- TASK DIRECTIONS:
Every line in the records below between the one holding "holds a line. -/" and the one holding "f.state == .pending", inclusive, is to be set down exactly; all other lines are to be left out.

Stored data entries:
section
/-! PROOF. Predicate functions, selects, moves and compares (O2, O4). -/

namespace Sys2Proof.Machine

open Sys2Proof

variable {h : Hdr} {s : State} {x : Cx}

/-! ### Predicates as bits of a word (R98) -/

theorem rangeFrom_eq_range' : ∀ (lo n : Nat), rangeFrom lo n = List.range' lo n
  | _, 0 => rfl
  | lo, n + 1 => congrArg (lo :: ·) (rangeFrom_eq_range' (lo + 1) n)

/-- Bits set one after another, each at most once, read back: those of the list as given, the others as before. -/
theorem getLsbD_foldl_setBit {n : Nat} (f : Nat → Bool) : ∀ (l : List Nat) (w : BitVec n) {k : Nat}, k < n →
    (l.foldl (fun w i => setBit w i (f i)) w).getLsbD k = if k ∈ l then f k else w.getLsbD k
  | [], _, _, _ => by simp
  | i :: l, w, k, hk => by
    rw [List.foldl_cons, getLsbD_foldl_setBit f l _ hk, getLsbD_setBit _ _ _ _ hk]
    by_cases hkl : k ∈ l
    · simp [hkl]
    · by_cases hki : k = i <;> simp [hkl, hki]

theorem predByte_getLsbD (t : Thread) (k : Nat) :
    (predByte s t).getLsbD k = (decide (k < 8) && rdP s t (BitVec.ofNat 3 k)) := by
  by_cases hk : k < 32
  · rw [predByte, rangeFrom_eq_range', getLsbD_foldl_setBit (fun i => rdP s t (BitVec.ofNat 3 i)) _ _ hk]
    by_cases h8 : k < 8 <;> simp [h8]
  · rw [BitVec.getLsbD_of_ge _ _ (by omega), decide_eq_false (by omega), Bool.false_and]

theorem predByte_lt (t : Thread) : (predByte s t).toNat < 256 := by
  refine Nat.lt_pow_two_of_testBit _ (n := 8) fun k hk => ?_
  have hbit := predByte_getLsbD (s := s) t k
  rwa [decide_eq_false (by omega), Bool.false_and, ← BitVec.testBit_toNat] at hbit

/-- The write of predicate i that VTOP performs where bit i of B is set (R98). -/
def vtopWrite (now : Nat) (va vb : Word) (t : Thread) (i : Nat) : Thread :=
  if vb.getLsbD i then wrP now t (BitVec.ofNat 3 i) (va.getLsbD i) 2 else t

theorem ofNat_toNat_of_lt_seven {k : Nat} (hk : k < 7) : (BitVec.ofNat 3 k).toNat = k := by
  rw [BitVec.toNat_ofNat]; omega

theorem ofNat_ne_seven {k : Nat} (hk : k < 7) : BitVec.ofNat 3 k ≠ 7#3 := fun e => by
  have := congrArg BitVec.toNat e
  rw [ofNat_toNat_of_lt_seven hk] at this
  simp at this
  omega

theorem vtopWrite_p (now : Nat) (va vb : Word) (t : Thread) {i k : Nat} (hi : i < 7) (hk : k < 7) :
    (vtopWrite now va vb t i).p.getLsbD k = if k = i ∧ vb.getLsbD k then va.getLsbD k else t.p.getLsbD k := by
  unfold vtopWrite
  by_cases hb : vb.getLsbD i = true
  · rw [if_pos hb, wrP_p _ _ _ _ _ _ hk, ofNat_toNat_of_lt_seven hi]
    by_cases hki : i = k
    · subst hki; simp [hb]
    · simp [hki, Ne.symm hki]
  · rw [if_neg hb]
    by_cases hki : k = i
    · subst hki; simp [hb]
    · simp [hki]

theorem vtopWrites_p (now : Nat) (va vb : Word) : ∀ (l : List Nat) (t : Thread) {k : Nat}, (∀ i ∈ l, i < 7) → k < 7 →
    (l.foldl (vtopWrite now va vb) t).p.getLsbD k = if k ∈ l ∧ vb.getLsbD k then va.getLsbD k else t.p.getLsbD k
  | [], _, _, _, _ => by simp
  | i :: l, t, k, hl, hk => by
    obtain ⟨hi, hl⟩ := List.forall_mem_cons.mp hl
    rw [List.foldl_cons, vtopWrites_p now va vb l _ hl hk, vtopWrite_p now va vb t hi hk]
    by_cases hkl : k ∈ l
    · by_cases hb : vb.getLsbD k = true <;> simp [hkl, hb]
    · rw [if_neg fun hk => hkl hk.1]
      by_cases hki : k = i <;> simp [hkl, hki]
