-- ==== Sys2Proof/Machine/Ops.lean ====
section
/-! DEFINITION. The shared operations of the blocks: slots and their closing, prior sets, the forward queue's guard,
the gather engine, drains, the fence, quiescing, the scatter engine's placement, and the passage of time. -/

namespace Sys2Proof.Machine

/-! ### Reading and writing numbered things -/

def State.aperture (s : State) (i : ApertureIdx) : Aperture := s.apertures[i]

def State.slot (s : State) (k : SlotIdx) : Slot := s.slots[k]

def State.place (s : State) (p : PlaceIdx) : Option Entry := s.places[p]

def State.tag (s : State) (t : Tag) : Option TagRecord := s.tags[t]

def State.setAperture (s : State) (i : ApertureIdx) (a : Aperture) : State :=
  { s with apertures := s.apertures.set i a }

def State.setSlot (s : State) (k : SlotIdx) (x : Slot) : State := { s with slots := s.slots.set k x }

def State.setPlace (s : State) (p : PlaceIdx) (e : Option Entry) : State :=
  { s with places := s.places.set p e }

def State.setTag (s : State) (t : Tag) (r : Option TagRecord) : State := { s with tags := s.tags.set t r }

/-- The part drives an output (log 5). -/
def State.emit (s : State) (o : Output) : State := { s with trace := o :: s.trace }

/-- The system port gives an answer (R39). -/
def State.answer (s : State) (r : Requester) (a : Answer) : State := s.emit (.answer r a)

/-- One past the last byte address of `beats` beats from an address (R38). -/
def rangeEnd (a : Addr) (beats : Nat) : Nat := a.toNat + 8 * beats

/-! ### Prior sets (R64) -/

/-- A prior set taken now: its boundary is the position of the newest record ever accepted, which is that of the
newest record present when there is one (R64, log 9). -/
def State.takePrior (s : State) (only : Option ApertureIdx) : PriorSet := ⟨s.acceptCount, only⟩

/-- Whether a prior set holds this intake record (R64). -/
def PriorSet.holds (ps : PriorSet) (r : IntakeRecord) : Bool :=
  r.position ≤ ps.boundary && (match ps.only with | none => true | some i => r.aperture == i)

/-- Whether no member of the prior set is left in the intake (R64). -/
def PriorSet.emptyIn (ps : PriorSet) (intake : List IntakeRecord) : Bool := intake.all (fun r => !ps.holds r)

/-! ### The combine store (R79 to R94) -/

/-- The slots holding a line: every non-FREE slot whose line address is that line (R82), in slot order. -/
def State.slotsHolding (s : State) (lines : List Addr) : List SlotIdx :=
  (List.finRange 16).filter (fun k => (s.slot k).state != .free && lines.contains (s.slot k).line)

/-- The lowest-numbered FREE slot (R69). -/
def State.firstFreeSlot (s : State) : Option SlotIdx :=
  (List.finRange 16).find? (fun k => (s.slot k).state == .free)

/-- The slot in the given state that holds a line. -/
def State.slotWith (s : State) (st : SlotState) (line : Addr) : Option SlotIdx :=
  (List.finRange 16).find? (fun k => (s.slot k).state == st && (s.slot k).line == line)

/-- The SCATTERING record, which is the oldest in the intake (R61). -/
def State.scattering (s : State) : Option IntakeRecord :=
  match s.intake with
  | [] => none
  | r :: _ => if r.state = .scattering then some r else none

/-- Whether the pending fence's prior set holds this record (R95). -/
def Fence.waitsFor (f : Fence) (r : IntakeRecord) : Bool :=
  f.state == .pending && (match f.prior with | none => false | some ps => ps.holds r)

/-- R99: the slot is on the touched-slot list of the SCATTERING record, and that record belongs to the prior set of
the pending fence. -/
def State.fenceCatches (s : State) (k : SlotIdx) : Bool :=
  match s.scattering with
  | none => false
  | some r => s.fence.waitsFor r && r.touched.contains k

/-- A closed slot's fields (R89): MERGING with a merge read ready when some byte is partly covered, otherwise WRITING
with its line write ready; the mask holds every byte that is wholly or partly covered. -/
def Slot.closed (x : Slot) (reason : FlushReason) (marked : Bool) : Slot :=
  { x with
    state := if partBytes x.coverage = 0#64 then .writing else .merging
    mask := wholeBytes x.coverage ||| partBytes x.coverage
    request := .ready
    reason := reason
    mark := x.mark || marked }

/-- The record without a slot on its touched-slot list (R71). -/
def IntakeRecord.untouch (r : IntakeRecord) (k : SlotIdx) : IntakeRecord := { r with touched := r.touched.erase k }

/-- Close one OPEN slot (R89, R99). A slot in any other state is left as it is (section 5.3). -/
def State.closeSlot (s : State) (k : SlotIdx) (reason : FlushReason) : State :=
  if (s.slot k).state = .opened then
    { s.setSlot k ((s.slot k).closed reason (s.fenceCatches k)) with
      openOrder := s.openOrder.erase k
      flushOrder := s.flushOrder ++ [k]
      intake := s.intake.map (fun r => r.untouch k) }
  else s

/-- One cause that closes slots in an event: a reason and the slots it names (R87, R88). -/
structure Cause where
  reason : FlushReason
  slots  : List SlotIdx
  deriving DecidableEq, Repr

/-- The order of R88 in which the recorded reason is chosen. -/
def reasonOrder : List FlushReason :=
  [.full, .fence, .retire, .restart, .guard, .gather, .evict, .age]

- TASK RESPONSE:
/-- The slot in the given state that holds a line. -/
def State.slotWith (s : State) (st : SlotState) (line : Addr) : Option SlotIdx :=
  (List.finRange 16).find? (fun k => (s.slot k).state == st && (s.slot k).line == line)

/-- The SCATTERING record, which is the oldest in the intake (R61). -/
def State.scattering (s : State) : Option IntakeRecord :=
  match s.intake with
  | [] => none
  | r :: _ => if r.state = .scattering then some r else none

/-- Whether the pending fence's prior set holds this record (R95). -/
def Fence.waitsFor (f : Fence) (r : IntakeRecord) : Bool :=
  f.state == .pending && (match f.prior with | none => false | some ps => ps.holds r)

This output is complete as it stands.